Пытаясь разрешить проблему парадокса смертности, Кейв утверждает, что люди изобрели ряд самообманов, которые он назвал «нарративами бессмертия». Первый из них можно охарактеризовать как историю о долголетии: верование, что жизнь можно продлить – возможно, на неограниченный срок – при помощи зелий или трав, источников молодости, волшебных эликсиров или тайных знаний. У древних египтян были магические школы, занимавшиеся предотвращением проблем со здоровьем. Многие религиозные тексты и мифологические истории рассказывают о людях, которые прожили гораздо дольше, чем люди живут сегодня. Библейский Адам, к примеру, предположительно дожил до 930 лет. Говорят, что Бхишма, великий индийский воин из «Махабхараты», был властен выбрать момент собственной смерти. Некоторые религиозные традиции, такие как даосизм, учат, что долголетие можно превратить в бессмертие – прямо здесь, на Земле.
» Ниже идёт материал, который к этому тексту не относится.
@[simp] theorem State.setBench_gtc : (s.setBench n x).gtc = s.gtc := rfl
@[simp] theorem State.setBench_step : (s.setBench n x).step = s.step := rfl
@[simp] theorem State.setBench_bringUp : (s.setBench n x).bringUp = s.bringUp := rfl
@[simp] theorem State.setBench_smbus : (s.setBench n x).smbus = s.smbus := rfl
@[simp] theorem State.setBench_family : (s.setBench n x).family = s.family := rfl
@[simp] theorem State.setBench_stepLetter : (s.setBench n x).stepLetter = s.stepLetter := rfl
@[simp] theorem State.setBench_stepDigit : (s.setBench n x).stepDigit = s.stepDigit := rfl
@[simp] theorem State.setBench_domid : (s.setBench n x).domid = s.domid := rfl
@[simp] theorem State.setBench_qwin : (s.setBench n x).qwin = s.qwin := rfl
@[simp] theorem State.setBench_maxlat : (s.setBench n x).maxlat = s.maxlat := rfl
@[simp] theorem State.setBench_peerWindows : (s.setBench n x).peerWindows = s.peerWindows := rfl
@[simp] theorem State.setBench_absentModules : (s.setBench n x).absentModules = s.absentModules := rfl
@[simp] theorem State.setBench_peerKeys : (s.setBench n x).peerKeys = s.peerKeys := rfl
@[simp] theorem State.setBench_queues : (s.setBench n x).queues = s.queues := rfl
@[simp] theorem State.setBench_tcbs : (s.setBench n x).tcbs = s.tcbs := rfl
@[simp] theorem State.setBench_blocks : (s.setBench n x).blocks = s.blocks := rfl
@[simp] theorem State.setBench_groups : (s.setBench n x).groups = s.groups := rfl
@[simp] theorem State.setBench_fills : (s.setBench n x).fills = s.fills := rfl
@[simp] theorem State.setBench_pendings : (s.setBench n x).pendings = s.pendings := rfl
@[simp] theorem State.setBench_entries : (s.setBench n x).entries = s.entries := rfl
@[simp] theorem State.setBench_fields : (s.setBench n x).fields = s.fields := rfl
@[simp] theorem State.setBench_cores : (s.setBench n x).cores = s.cores := rfl
@[simp] theorem State.setBench_dies : (s.setBench n x).dies = s.dies := rfl
@[simp] theorem State.setBench_owners : (s.setBench n x).owners = s.owners := rfl
@[simp] theorem State.setBench_mem : (s.setBench n x).mem = s.mem := rfl
@[simp] theorem State.setBench_keys : (s.setBench n x).keys = s.keys := rfl
@[simp] theorem State.setBench_poison : (s.setBench n x).poison = s.poison := rfl
@[simp] theorem State.setBench_frames : (s.setBench n x).frames = s.frames := rfl
@[simp] theorem State.setBench_tlb : (s.setBench n x).tlb = s.tlb := rfl
@[simp] theorem State.setBench_icache : (s.setBench n x).icache = s.icache := rfl
@[simp] theorem State.setBench_fetchFails : (s.setBench n x).fetchFails = s.fetchFails := rfl
@[simp] theorem State.setBench_caLines : (s.setBench n x).caLines = s.caLines := rfl
@[simp] theorem State.setBench_reclaim : (s.setBench n x).reclaim = s.reclaim := rfl
@[simp] theorem State.setBench_copies : (s.setBench n x).copies = s.copies := rfl
@[simp] theorem State.setBench_rangeLocks : (s.setBench n x).rangeLocks = s.rangeLocks := rfl
@[simp] theorem State.setBench_monitors : (s.setBench n x).monitors = s.monitors := rfl
@[simp] theorem State.setBench_locks : (s.setBench n x).locks = s.locks := rfl
@[simp] theorem State.setBench_promos : (s.setBench n x).promos = s.promos := rfl
@[simp] theorem State.setBench_cells : (s.setBench n x).cells = s.cells := rfl
@[simp] theorem State.setBench_messages : (s.setBench n x).messages = s.messages := rfl
@[simp] theorem State.setBench_reported : (s.setBench n x).reported = s.reported := rfl
@[simp] theorem State.setBench_events : (s.setBench n x).events = s.events := rfl
@[simp] theorem State.setBench_rows : (s.setBench n x).rows = s.rows := rfl
@[simp] theorem State.setBench_spared : (s.setBench n x).spared = s.spared := rfl
@[simp] theorem State.setBench_offlineRows : (s.setBench n x).offlineRows = s.offlineRows := rfl
@[simp] theorem State.setBench_drone : (s.setBench n x).drone = s.drone := rfl
@[simp] theorem State.setBench_checkpoints : (s.setBench n x).checkpoints = s.checkpoints := rfl
@[simp] theorem State.setBench_sinks : (s.setBench n x).sinks = s.sinks := rfl
@[simp] theorem State.setBench_tierLines : (s.setBench n x).tierLines = s.tierLines := rfl
@[simp] theorem State.setBench_linksDown : (s.setBench n x).linksDown = s.linksDown := rfl
@[simp] theorem State.setBench_hostDown : (s.setBench n x).hostDown = s.hostDown := rfl
@[simp] theorem State.setBench_msix : (s.setBench n x).msix = s.msix := rfl
@[simp] theorem State.setBench_updating : (s.setBench n x).updating = s.updating := rfl
@[simp] theorem State.setBench_watchdog : (s.setBench n x).watchdog = s.watchdog := rfl
@[simp] theorem State.setBench_hung : (s.setBench n x).hung = s.hung := rfl
@[simp] theorem State.setBench_inputPower : (s.setBench n x).inputPower = s.inputPower := rfl
@[simp] theorem State.setBench_slewed : (s.setBench n x).slewed = s.slewed := rfl
@[simp] theorem State.setBench_loadReports : (s.setBench n x).loadReports = s.loadReports := rfl
@[simp] theorem State.setBench_objects : (s.setBench n x).objects = s.objects := rfl
@[simp] theorem State.setBench_reply : (s.setBench n x).reply = s.reply := rfl
@[simp] theorem State.setBench_peerReply : (s.setBench n x).peerReply = s.peerReply := rfl
@[simp] theorem State.setBench_cur : (s.setBench n x).cur = s.cur := rfl
@[simp] theorem State.setBench_agenda : (s.setBench n x).agenda = s.agenda := rfl
@[simp] theorem State.setBench_nextId : (s.setBench n x).nextId = s.nextId := rfl
@[simp] theorem State.setBench_freeCtr : (s.setBench n x).freeCtr = s.freeCtr := rfl
@[simp] theorem State.setBench_jitter : (s.setBench n x).jitter = s.jitter := rfl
Второй нарратив бессмертия, который выделяет Кейв, в почете у авраамических религий[127]
– воскресение. Не беда, если в нынешнем теле невозможно жить вечно. После смерти ваше тело может быть воскрешено и жизнь продолжится. Не только в христианской теологии воскресение занимает центральное место – иудейские и мусульманские религиозные традиции тоже рассказывают о дне, когда истинные верующие воскреснут в райской загробной жизни.Поскольку два первых нарратива упираются в логические и философские нестыковки – нас не окружают вечно живущие люди, да и никто никогда не видел, чтобы кто-нибудь воскресал из мертвых, – третий идет другим путем. Он полностью игнорирует физическое тело. Предполагается, что, даже если тело смертно, мы обладаем вечной сущностью – душой. Буддийские и индуистские религиозные традиции развивают эту идею и утверждают, что после смерти наши души переселятся в новые тела – мы реинкарнируем.
Четвертый нарратив бессмертия посвящен обретению вечной жизни – не в собственном теле, не в собственном воскресшем теле и не посредством души, а в переносном смысле, в сердцах и умах людей, которые помнят о вас. Речь о наследии, подобном тому, что стремился создать Рамсес II. Даже те из нас, кто не возводит в свою честь тысячетонных статуй, надеются продолжать жить благодаря памяти о своих добрых делах и своим детям – а также группам, обществам и нациям, которые нас всех переживут.
Нарративы бессмертия прекрасно вписываются в теорию управления страхом смерти. Религия, подобно культуре и национализму, может стать бастионом, защищающим от этого страха. Это подтверждается многими исследованиями. Столкнувшись со смертью, люди, верящие в загробную жизнь, как правило, начинают верить в нее
Обращение на смертном одре – известное явление. Это не то чтобы откровение, да и особенных споров оно не вызывает. Одна из самых знаменитых историй, написанных на английском языке, «Рождественская песнь в прозе» Чарльза Диккенса, в соответствии с одним из нарративов бессмертия Стивена Кейва описывает преображение скряги Скруджа. Из-за страха смерти Скрудж берется за ум, становясь щедрым и отзывчивым человеком. Осознавая приближение своей кончины, Скрудж поступает в точности как добровольцы, принимающие участие в психологических исследованиях, – ищет солидарности и одобрения со стороны общества, совершая просоциальные поступки, и стремится оставить о себе добрую память, проявляя щедрость.
История Скруджа поучительна в другом смысле: она показывает, что некоторые нарративы бессмертия не просто приглушают наши страхи. Помимо этого они подталкивают нас к поведению, которое экономист мог бы назвать противоречащим нашим личным «рациональным» интересам. Но оно представляет ценность с точки зрения интересов группы и общества. Это представление лежит в основе второй убедительной теории, объясняющей вездесущность религий.
По мере того как человеческие общества вырастали из небольших групп охотников-собирателей, они сталкивались со множеством новых проблем. Пока группы были крошечными, все их участники, скорее всего, были знакомы. Если бы у вас что-нибудь украли или плохо с вами обошлись, вы бы знали, что в будущем нужно держаться от этого человека подальше. Другие тоже приняли бы такое поведение к сведению, и нарушителя могли бы изгнать из общества или наказать. Группы росли, и становилось все труднее внедрять неписаные нормы через личное общение, потому что многие из них не были знакомы друг с другом. Выезжая за пределы своих групп ради торговли, люди вступали в контакт со все большим количеством незнакомцев и обнаруживали, что старый подход к решению вопросов больше не работает.